Quando os mesmos dados são usados mais de uma vez, construa o ndarray uma única vez e passe-o adiante. Quando os dados existem apenas como uma lista Python e são consumidos uma única vez, o custo da conversão pode superar o ganho de velocidade – o próprio construtor array() precisa percorrer a lista e alocar.
6.19.3. Prefira views a cópias¶
Fatiamento, indexação de um único eixo de um array de posto mais alto, reshape(), transpose() e frombuffer() retornam todos views que compartilham dados com a origem. Elas são essencialmente gratuitas.
copy(), flatten(), indexação booleana (a[mask]) e qualquer expressão aritmética alocam uma cópia. Recorra a elas apenas quando um buffer independente for realmente necessário.
Em caso de dúvida, ndinfo() imprime a localização do buffer subjacente; dois arrays que reportam o mesmo endereço compartilham seus dados. A tabela completa de view-vs-cópia está em Views e cópias.

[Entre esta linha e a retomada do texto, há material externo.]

theorem Micro.run_eq_none {m : Micro} {o : Op} {s : State} : m.run o s = none ↔ m.Holds s := by
  cases m <;> simp only [Micro.run, Micro.Holds, reduceCtorEq, ite_eq_left_iff, ite_eq_right_iff]
  case get l u =>
    by_cases h : s.Empty (rxChan l)
    · rw [if_neg (not_not.mpr h)]
      by_cases h' : s.tmo = 0
      · rw [if_pos h']; exact ⟨nofun, fun hc => absurd h' hc.2⟩
      · rw [if_neg h']; exact ⟨fun _ => ⟨h, h'⟩, fun _ => rfl⟩
    · rw [if_pos h]; exact ⟨nofun, fun hc => absurd hc.1 h⟩
  case awaitDrain =>
    by_cases h : s.Drained .bus
    · rw [if_pos h]; exact ⟨nofun, fun hc => absurd h hc.1⟩
    · rw [if_neg h]
      by_cases h' : s.tmo = 0
      · rw [if_pos h']; exact ⟨nofun, fun hc => absurd h' hc.2⟩
      · rw [if_neg h']; exact ⟨fun _ => ⟨h, h'⟩, fun _ => rfl⟩
  all_goals simp

/-- An operation holds, or the block is halted, exactly where the foreground agent has no micro-step of it. -/
theorem State.microStep_eq_none {s : State} {o : Op} (ho : s.op = some o) :
    s.microStep = none ↔ s.halt = true ∨ ∃ m rest, o.todo = m :: rest ∧ m.Holds s := by
  unfold State.microStep
  by_cases hh : s.halt = true
  · simp [hh]
  · rw [if_neg hh, ho]
    cases hd : o.todo with
    | nil => simp [hh, hd]
    | cons m rest => simp [hh, hd, Micro.run_eq_none]

/-- Everything a step can do while an operation holds: RESET, or what `HeldKept` says (the foreground agent and the client
have no step; a second operation waits or is refused). -/
theorem step_of_held {s t : State} (ho : s.op ≠ none) (hm : s.microStep = none) (h : step s = .next t) :
    ((∃ rest, s.input = .word .resetLine [] :: rest) ∧ t.op = none) ∨ HeldKept s t := by
  obtain ⟨o, hop⟩ := Option.ne_none_iff_exists'.mp ho
  have hms : ∀ l, State.microStep { s with input := l } = none := fun l =>
    (State.microStep_eq_none (s := { s with input := l }) hop).mpr ((State.microStep_eq_none hop).mp hm)
  have hfg : ∀ l, State.foregroundStep { s with input := l } = none := by
    intro l
    have := hms l
    unfold State.foregroundStep
    split
    · rfl
    · split
      · exact this
      · rename_i hn; exact absurd hn ho
  have hinput : ∀ l, HeldKept s { s with input := l } := fun l =>
    ⟨rfl, rfl, rfl, Nat.le_refl _, fun l => .inl ⟨by cases l <;> rfl, .inl (by cases l <;> rfl)⟩⟩
  have hissue : ∀ l w p, State.issue { s with input := l } w p = { s with input := l } :=
    fun l w p => State.issue_held { s with input := l } w p ho
  have hturn : HeldKept s s.foregroundTurn := by
    have : s.foregroundStep = none := hfg s.input
    rw [State.foregroundTurn, this]
    exact .refl s
  have htake : ∀ l start, ∀ t, State.takeUp { s with input := l } start = .next t → HeldKept s t := by
    intro l start t h
    unfold State.takeUp at h
    rw [if_neg (fun hc => ho hc.2.1)] at h
    cases h; exact hinput l
  have hother : ∀ f bytes rest e, fetchOther f bytes rest e s = .next t → HeldKept s t := by
    intro f bytes rest e h
    rcases fetchOther_cases h with rfl | rfl | ⟨id, instr, params, l, h⟩
    · exact (HeldKept.busFeed { s with input := rest } bytes).of_input
    · exact hturn
    · exact htake _ _ _ h
  unfold step nextLine at h
  split at h
  · cases h; exact .inr (.refl s)
  · rename_i f bytes rest hin
    unfold fetchWord at h
    split at h
    · exact .inr (hother _ _ _ _ h)
    · rename_i i more hd
      have hf := decode_format hd
      rcases State.takeLine_cases h with he | rfl
      · cases f with
        | cmd =>
          obtain ⟨p, hp⟩ := programOf_isSome (c := s.cfg) hf
          rw [exec_cmd (s := { s with input := keepWord .cmd more rest }) hp,
            State.command_held { s with input := keepWord .cmd more rest } _ ho] at he
          cases he; exact .inr (hinput _)
        | evt => exact .inr (HeldKept.event (.inl hf) he).of_input
        | busRx => exact .inr (HeldKept.event (.inr hf) he).of_input
        | resetLine =>
          cases bytes with
          | nil => cases hd; cases he; exact .inl ⟨⟨rest, hin⟩, rfl⟩
          | cons b bs => simp [decode, decodeReset] at hd
        | hostPkt =>
          obtain ⟨b, _, rfl⟩ := decode_host hd
          rw [exec_host] at he
          unfold State.takeCommand at he
          rw [if_neg (fun hc => ho hc.2.1)] at he
          cases he; exact .inr (hinput _)
        | busTx =>
          obtain ⟨id, instr, ps, hx⟩ := exec_busTx (s := { s with input := keepWord .busTx more rest }) hf
          exact .inr (htake _ _ _ (hx ▸ he))
      · exact .inr hturn
  · rename_i bytes rest hin
    unfold fetchIssue at h
    split at h
    · exact .inr (hother _ _ _ _ h)
    · simp only at h
      split at h
      · rcases State.takeLine_cases h with he | rfl
        · cases he; rw [hissue]; exact .inr (hinput _)
        · exact .inr hturn
      · cases h; exact .inr (hinput _)
  · cases h; rw [State.opTurn, hms]; exact .inr (hinput _)
  · cases h
    unfold State.clientIssue
    split
    · exact .inr (hinput _)
    · rw [hissue]; exact .inr (hinput _)
  · cases h; rw [State.runForeground_hold (hfg _)]; exact .inr (hinput _)
  · cases h
    exact .inr ⟨rfl, rfl, rfl, Nat.le_refl _, fun l => .inl ⟨by cases l <;> rfl, .inl (by cases l <;> rfl)⟩⟩

/-- The byte of an event that has no data (rule R105). -/
def FairEvent.code : FairEvent → Byte
  | .load .host => 0x81
  | .done .host => 0x82
  | .load .bus => 0x84
  | .done .bus => 0x85
  | .tick => 0x86

/-- The schedule that names the five events in turn. -/
def fairTurn (n : Nat) : FairEvent :=
  match n % 5 with
  | 0 => .load .host
  | 1 => .done .host
  | 2 => .load .bus
  | 3 => .done .bus
  | _ => .tick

6.19.4. Aloque uma vez, depois escreva¶
A maior armadilha de desempenho na câmera é alocar arrays novos dentro de um laço que roda muitas vezes por segundo. Cada novo ndarray pede RAM à câmera, e alocações novas frequentes a desperdiçam.
A maioria das funções universais aceita out= para que o resultado possa ser escrito em um array que já existe:
x = np.linspace(0, 2 * np.pi, num=512)
y = np.zeros(512) # allocate once
while True:
np.sin(x, out=y)
# use y ...
image.Image.to_ndarray() aceita buffer= pela mesma razão; spectrogram() e os conversores no estilo from_int32_buffer() aceitam tanto out= quanto scratchpad=. Aloque tudo uma vez e reutilize.

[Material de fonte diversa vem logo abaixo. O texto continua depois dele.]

/-- Rule R244: a plain status response, and the client is free again. -/
theorem Acts.report (hr : x.Ready) (hpos : x.client.pos = plainStatus 0xF0) (hok : x.ChannelOk .htx)
    (hroom : x.Room .htx 7) :
    ∃ v, Acts 24 x v ∧ v.ForegroundFree ∧ v.Reported x 0xF0 x.status ∧
      v = { x with htx := v.htx, hcTxSum := v.hcTxSum, op := v.op, cmdOut := v.cmdOut, client := v.client } := by
  obtain ⟨as, hacts⟩ := Acts.respond (payload := []) hr hpos hok hroom
  refine ⟨_, hacts, ⟨rfl, rfl⟩, ⟨rfl, rfl, rfl, ?_⟩, ?_⟩
  · exact State.queued_contents (s := x.atPos .cycleStart) (l := .host) hok hroom
  · rw [State.queued_host]
    rfl

/-- What is reported is read off the client's samples and its retry counter, and queued behind what HTX had. -/
theorem State.Reported.of_kept {v : State} {instr status : Byte} (h : v.Reported x instr status)
    (hk : x.client = { s.client with pos := p }) (hc : x.contents .htx = s.contents .htx) :
    v.Reported s instr status := by
  obtain ⟨hop, hst, hclient, hcont⟩ := h
  rw [hk] at hclient hcont
  exact ⟨hop, hst, hclient, hc ▸ hcont⟩

/-- Rule R247: a ping whose packet cannot be sent reports `BusTimeout`. -/
theorem Acts.pingUnsent {addr : Byte} {t : Txn} (hh : s.halt = false)
    (ho : s.op = some ⟨.client, [.awaitDrain], [], none⟩) (hpos : s.client.pos = .txn .close t (.ping addr))
    (hok : s.ChannelOk .htx) (hroom : s.Room .htx 7) (hd : ¬ s.Drained .bus) (ht : s.tmo = 0) :
    ∃ v, Acts 26 s v ∧ v.ForegroundFree ∧ v.Reported s 0xF0 (s.status ||| 0x02) := by
  let x : State := { s.raise busTimeoutMask with
    op := none
    cmdOut := s.cmdOut ++ [{ code := .timeout, results := [] }]
    client := { s.client with pos := plainStatus 0xF0 } }
  have hk : Client.react s.cfg s.client { code := .timeout, results := [] } = { s.client with pos := plainStatus 0xF0 } := by
    simp [Client.react, hpos, txnReact, txnDone]
  have htold : (s.raise busTimeoutMask).told .timeout [] = x := State.told_eq (s := s.raise busTimeoutMask) hk
  have hfail : Acts 2 s x := by
    have hbound : s.turnsLeft = 2 := by simp [State.turnsLeft, ho, Micro.turns]
    exact hbound ▸ htold ▸
      Acts.of_turns (.step ((State.microStep_cons hh ho).trans (Micro.run_awaitDrain_timeout hd ht)))
  obtain ⟨v, hreport, hfree, hv, -⟩ := Acts.report (x := x) ⟨hh, rfl⟩ rfl hok hroom
  exact ⟨v, hfail.trans hreport, hfree, hv.of_kept (s := s) rfl rfl⟩

variable {brx : Channel} {tmo sum status : Byte} {as : List Answer}

/-- Rules R244, R247: the report behind the transaction. -/
theorem Acts.reportListening (hh : s.halt = false) (hok : s.ChannelOk .htx) (hroom : s.Room .htx 7) :
    ∃ v, Acts 24 (s.listening brx tmo sum status as (plainStatus 0xF0)) v ∧ v.ForegroundFree ∧
      v.Reported s 0xF0 status ∧ v.dir = .receive := by
  let x := s.listening brx tmo sum status as (plainStatus 0xF0)
  obtain ⟨v, hreport, hfree, hv, hframe⟩ := Acts.report (x := x) ⟨hh, rfl⟩ rfl hok hroom
  refine ⟨v, hreport, hfree, hv.of_kept (s := s) rfl rfl, ?_⟩
  rw [hframe]
  rfl

/-- Rule R247: a replied id that is not the address is reported too. -/
theorem Acts.reportReply {addr rid : Byte} (hh : s.halt = false) (hok : s.ChannelOk .htx) (hroom : s.Room .htx 7) :
    ∃ v, Acts 27 (s.listening brx tmo sum status as (if rid ≠ addr then .pingMark else plainStatus 0xF0)) v ∧
      v.ForegroundFree ∧ v.Reported s 0xF0 (status ||| (if rid = addr then 0x00 else 0x08)) ∧ v.dir = .receive := by
  by_cases hid : rid = addr
  · have hor : status ||| 0x00 = status := BitVec.or_zero
    rw [if_neg (not_not.2 hid), if_pos hid, hor]
    obtain ⟨v, hreport, hv⟩ := Acts.reportListening (brx := brx) (tmo := tmo) (sum := sum) (status := status) (as := as)
      hh hok hroom
    exact ⟨v, hreport.mono (by omega), hv⟩
  · rw [if_pos hid, if_neg hid]
    let x := s.listening brx tmo sum status as .pingMark
    have hmark : Turns (x.proceed ⟨.client, [.setStatus invalidBusResponseMask], [], none⟩)
        ((s.listening brx tmo sum (status ||| 0x08) as .pingMark).told .ok []) := .run hh rfl
    rw [State.listening_told (q := plainStatus 0xF0) rfl] at hmark
    have hacts := Acts.operation (s := x) ⟨hh, rfl⟩ (fun h : Pos.pingMark = .cycleStart => by cases h) rfl hmark
    obtain ⟨v, hreport, hv⟩ := Acts.reportListening hh hok hroom
    exact ⟨v, hacts.trans hreport, hv⟩

/-- Rules R185, R247: a ping without a reply reports `BusTimeout`. -/
theorem Acts.pingUnanswered {addr : Byte} {t : Txn} (hh : s.halt = false) (he : s.Empty .brx) (hok : s.ChannelOk .htx)
    (hroom : s.Room .htx 7) :
    ∃ v, Acts 804 (s.awaitingReply s.brx 0 t (.ping addr)) v ∧ v.ForegroundFree ∧
      v.Reported s 0xF0 (s.status ||| 0x02) ∧ v.dir = .receive := by
  obtain ⟨as, hdry⟩ := Acts.noReply (t := t) (f := .ping addr) hh he
  obtain ⟨v, hreport, hv⟩ := Acts.reportListening hh hok hroom
  exact ⟨v, hdry.trans hreport, hv⟩

/-- Rules R245 to R247: the reply to a ping is taken whole; the ping is then sent again, or reported. -/
theorem Acts.pingReplied {s1 s2 rid len err cks addr : Byte} {ps : List Byte} {t : Txn} (hh : s.halt = false)
    (hc : ({ s with brx := brx } : State).contents .brx = s1 :: s2 :: rid :: len :: err :: (ps ++ [cks]))
    (hps : ps.length = (len - 2).toNat) :
    let st := if s1 ≠ 0xFF ∨ s2 ≠ 0xFF ∨ len - 2 ≠ t.expected then s.status ||| 0x08 else s.status
    let cksOk := cks = checksumOf (rid :: len :: err :: ps)
    let bad := err &&& s.cfg.errCksumMask ≠ 0 ∨ ¬ cksOk
    ∃ brx' sum as q, (s.listening brx' s.cfg.tBusRx 0 0 [] .cycleStart).contents .brx = [] ∧
      Acts 785 (s.awaitingReply brx s.cfg.tBusRx t (.ping addr))
        (s.listening brx' s.cfg.tBusRx sum (if cksOk then st else st ||| 0x80) as q) ∧
      (bad → s.client.retry < 3 → q = .txn .retry t (.ping addr)) ∧
      (¬ bad ∨ 3 ≤ s.client.retry → q = if rid ≠ addr then .pingMark else plainStatus 0xF0) := by
  intro st cksOk bad
  obtain ⟨brx₁, tmo₁, as₁, hcks, hpacket⟩ := Acts.takePacket (t := t) (f := .ping addr) hh hc hps
  let code : Code := if cks = checksumOf (rid :: len :: err :: ps) then .ok else .checksum
  have hcode : code ≠ .timeout ∧ (code = .checksum ↔ ¬ cks = checksumOf (rid :: len :: err :: ps)) := by
    by_cases hm : cks = checksumOf (rid :: len :: err :: ps) <;> simp [code, hm]
  have hk := Client.react_check s.cfg s.client rid err (ps.take t.expected.toNat) t (.ping addr) hcode.1
    (err &&& s.cfg.errCksumMask ≠ 0 ∨ ¬ cks = checksumOf (rid :: len :: err :: ps)) (or_congr_right hcode.2.symm)
  have hdone : txnDone s.cfg { s.client with pos := .txn (.check rid err (ps.take t.expected.toNat)) t (.ping addr) }
      (.ping addr) (if err &&& s.cfg.errCksumMask ≠ 0 ∨ ¬ cks = checksumOf (rid :: len :: err :: ps) then
        .checksumFailure rid err (ps.take t.expected.toNat) else .success rid err (ps.take t.expected.toNat)) =
      if rid ≠ addr then .pingMark else plainStatus 0xF0 := by
    split
    · rfl
    · rfl
  simp only [hdone] at hk
  obtain ⟨brx₂, as₂, hleft, hchecksum⟩ := Acts.takeChecksum (status := st) (as := as₁) hh hcks hk
  exact ⟨brx₂, _, as₂, _, hleft, hpacket.trans hchecksum, fun hb hr => if_pos ⟨hb, hr⟩,
    fun hgood => if_neg fun ⟨hb, hr⟩ => hgood.elim (absurd hb) (Nat.not_le.2 hr)⟩

end Report

/-! ### A channel that nothing arrives at stays empty -/

/-- No micro-step puts a byte in BRX. -/
theorem BlockEffect.empty_brx {s t : State} (h : BlockEffect s t) (he : s.Empty .brx) : t.Empty .brx := by
  cases h with
  | put l b v _ =>
    have hlen := State.push_len_other s (c := txChan l) (c' := .brx) (by cases l <;> simp [txChan]) b
    rw [State.Empty, State.setTxSum_len, hlen]
    exact he
  | got l v hne =>
    cases l with
    | bus => exact absurd he hne
    | host =>
      have hlen := State.dropOldest_len_other s (c := .hrx) (c' := .brx) (by simp)
      rw [State.Empty, State.setRxSum_len]
      exact hlen.trans he
  | flush l =>
    cases l with
    | bus => exact State.len_flushChan s .brx
    | host => exact (State.flushChan_len_other s (c := .hrx) (c' := .brx) (by simp)).trans he
  | _ => simpa [State.Empty] using he

theorem State.runForeground_empty_brx (n : Nat) {s : State} (he : s.Empty .brx) : (s.runForeground n).Empty .brx := by
  refine State.runForeground_keeps (P := fun u => u.Empty .brx) (fun _ _ h => h) (fun u v hu hm => ?_) n s he
  obtain ⟨-, o, -, x, hx, hend⟩ := State.microStep_cases hm
  obtain ⟨o', a, k, rfl⟩ := hend.eq
  exact hx.empty_brx hu

/-- Where the foreground agent comes by a state with nothing in BRX, nothing is there where it stops. -/
theorem Acts.contents_brx {n : Nat} {s t : State} (h : Acts n s t) (hn : n ≤ foregroundFuel)
    (hc : t.contents .brx = []) : (s.runForeground foregroundFuel).contents .brx = [] := by
  obtain ⟨m, hm, hs⟩ := h
  have hempty := State.runForeground_empty_brx (foregroundFuel - m) (t.empty_of_contents hc)
  rw [← hs, Nat.add_sub_cancel' (hm.trans hn)] at hempty
  exact List.length_eq_zero_iff.1 ((State.length_contents _ _).trans hempty)

/-! ### The ping of a device -/

section PingDevice

variable {s : State} {addr : Byte}

/-- Rules R11, R247: a device's address is not the broadcast id. -/
theorem ne_busBroadcastId (haddr : addr.toNat ≤ 253) : addr ≠ busBroadcastId := by
  rintro rfl
  exact absurd haddr (by decide)

/-- Rules R245, R247: a ping of a device is a transaction, whose packet is queued. -/
theorem exec_ping_asks {cks : Byte} {more : List Byte} (haddr : addr.toNat ≤ 253) (hr : s.ClientReady)
    (hc : s.contents .hrx = addr :: cks :: more) (hok : s.ChannelOk .btx) (hroom : s.Room .btx 6)
    (hd : s.cfg.tBusDrain ≠ 0) :
    ∃ hrx tmo as,
      let u := s.hearing hrx tmo (checkedStatus [0xF0, addr] cks) (byteSum [0xF0, addr]) as
        (.txn .dirTx (pingTxn s.cfg addr) (.ping addr))
      u.contents .hrx = more ∧ exec .ping s = .next (u.asked (pingTxn s.cfg addr) (.ping addr)) := by
  have hnull : addr ≠ 0xFF := by rintro rfl; exact absurd haddr (by decide)
  have hbroadcast := ne_busBroadcastId haddr
  obtain ⟨u, hping, hrx, tmo, as, rfl, hleft⟩ := Hearing.ping (q := .txn .dirTx (pingTxn s.cfg addr) (.ping addr)) hr hc
    (fun code hcode => by simp only [Client.react, if_neg hcode, if_neg hnull, if_neg hbroadcast, pingTxn])
  refine ⟨hrx, tmo, as, hleft, exec_ping hr (hping.trans (Acts.ask ⟨hr.1, rfl⟩ rfl hok hroom)) ?_ ?_⟩
  · exact State.asked_holds (s := s.hearing hrx tmo _ _ as _) hr.1 hok hroom hd
  · exact Nat.le_of_ble_eq_true rfl

/-- A count of parameters that fits a byte comes back from the length byte. -/
theorem lengthByte_count {n : Nat} (h : n ≤ 255) : n = (lengthByte (u8 n) - 2).toNat := by
  simp only [lengthByte]
  bv_omega

/-- Clearing a flag undoes what a check may have set. -/
theorem clear_or_ite_mask (good : Prop) [Decidable good] (st m : Byte) :
    (st ||| (if good then 0x00 else m)) &&& ~~~ m = st &&& ~~~ m := by
  ext i hi
  split <;> cases hm : m[i] <;> simp [hm]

6.19.5. Use operadores in-place¶
b = b + 1 aloca um temporário do tamanho de b, copia e reatribui. b += 1 modifica b diretamente:
# makes a temporary
b = b + 1
# no temporary
b += 1
A mesma ideia se aplica a expressões compostas. a + b * c aloca um temporário para b * c. Dividir a expressão em sub-atribuições simples escrevendo em um buffer pré-alocado elimina os temporários:
# one temporary for (a + b), another for the ``* 2``
out = (a + b) * 2
# zero temporaries
out[:] = a
out += b
out *= 2
6.19.6. Construa o resultado, não faça append a ele¶
ndarray não tem append – de propósito. Aumentar um array significaria alocar um buffer novo e maior e copiar o conteúdo antigo para ele. Em um microcontrolador, pré-aloque o tamanho final e preencha-o:
out = np.zeros(N, dtype=np.float)
for i in range(N):
out[i] = some_calculation(i)
Quando N realmente não é conhecido de antemão, escreva em uma list Python e converta uma única vez ao final com array().

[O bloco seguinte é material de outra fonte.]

-- ==== Sys2Proof/WellFormed.lean ====
section
/-! DEFINITION. Which instructions a transaction of the Host can denote: the access size in 4 to 8 (R13),
a written value no wider than the access (R85), and a catch-all row's offset in that row's own set (the
row's "condition" in spec/opcode_table.json, R124). -/

namespace Sys2Proof

/-- A value an access of `size` bytes can deliver (R85). -/
def valueFits (size : Nat) (value : Word) : Bool := decide (value.toNat < 2 ^ (8 * size))

/-- The condition of the two UNMAPPED rows: `offset <= 0x50 and offset mod 8 != 0` (R126). -/
def offsetUnmapped (offset : Word) : Bool :=
  decide (offset.toNat ≤ Config.windowLast) && decide (offset.toNat % 8 ≠ 0)

/-- The condition of the two INVALID rows: `offset > 0x50` (R127). -/
def offsetInvalid (offset : Word) : Bool := decide (offset.toNat > Config.windowLast)

/-- The instruction is one that some transaction of the Host denotes. -/
def Instr.wf : Instr → Bool
  | .rdReg0 size | .rdReg1 size | .rdReg2 size | .rdReg3 size => sizeOk size
  | .rdWo20 size | .rdWo28 size | .rdWo30 size | .rdWo38 size => sizeOk size
  | .rdWo40 size | .rdWo48 size | .rdWo50 size => sizeOk size
  | .rdUnmapped offset size => offsetUnmapped offset && sizeOk size
  | .rdInvalid offset size => offsetInvalid offset && sizeOk size
  | .wrReg0 value size | .wrReg1 value size | .wrReg2 value size | .wrReg3 value size =>
      sizeOk size && valueFits size value
  | .wrIrqRaise value size | .wrIrqLower value size => sizeOk size && valueFits size value
  | .wrDmaSrc value size | .wrDmaDst value size => sizeOk size && valueFits size value
  | .wrDmaLen value size | .wrDmaCmd value size => sizeOk size && valueFits size value
  | .wrDoorbell value size => sizeOk size && valueFits size value
  | .wrUnmapped offset value size => offsetUnmapped offset && (sizeOk size && valueFits size value)
  | .wrInvalid offset value size => offsetInvalid offset && (sizeOk size && valueFits size value)
  | .init | .reset | .finalize => true

end Sys2Proof
end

6.19.7. Atribuição por fatia em vez de novos arrays¶
Muitos padrões de “construir um novo array a partir de pedaços de outros” podem ser expressos como atribuições por fatia em um buffer pré-alocado, em vez de uma nova alocação a cada chamada.
Uma janela deslizante sobre um fluxo de amostras – a base de um filtro de média móvel – é o caso canônico. O buffer guarda as últimas N amostras; a cada iteração descarta-se a mais antiga e adiciona-se a mais nova. A forma óbvia reconstrói o buffer a cada iteração:
while True:
sample = read_sample()
buf = np.concatenate((buf[1:], # new buffer every loop
np.array([sample])))
avg = np.mean(buf)
Isso é uma nova alocação – e uma cópia de N - 1 elementos – por amostra. A forma com atribuição por fatia desloca in-place:
N = 16
buf = np.zeros(N, dtype=np.float) # allocate once
while True:
sample = read_sample()
buf[:-1] = buf[1:] # shift left by one
buf[-1] = sample # append at the end
avg = np.mean(buf)
buf[:-1] = buf[1:] é a linha interessante: dois views sobrepostos no mesmo buffer, a fatia da direita lida de uma ponta e escrita na outra. O numpy percorre a memória subjacente na ordem que torna o deslocamento in-place seguro. Nenhum array novo é alocado dentro do laço.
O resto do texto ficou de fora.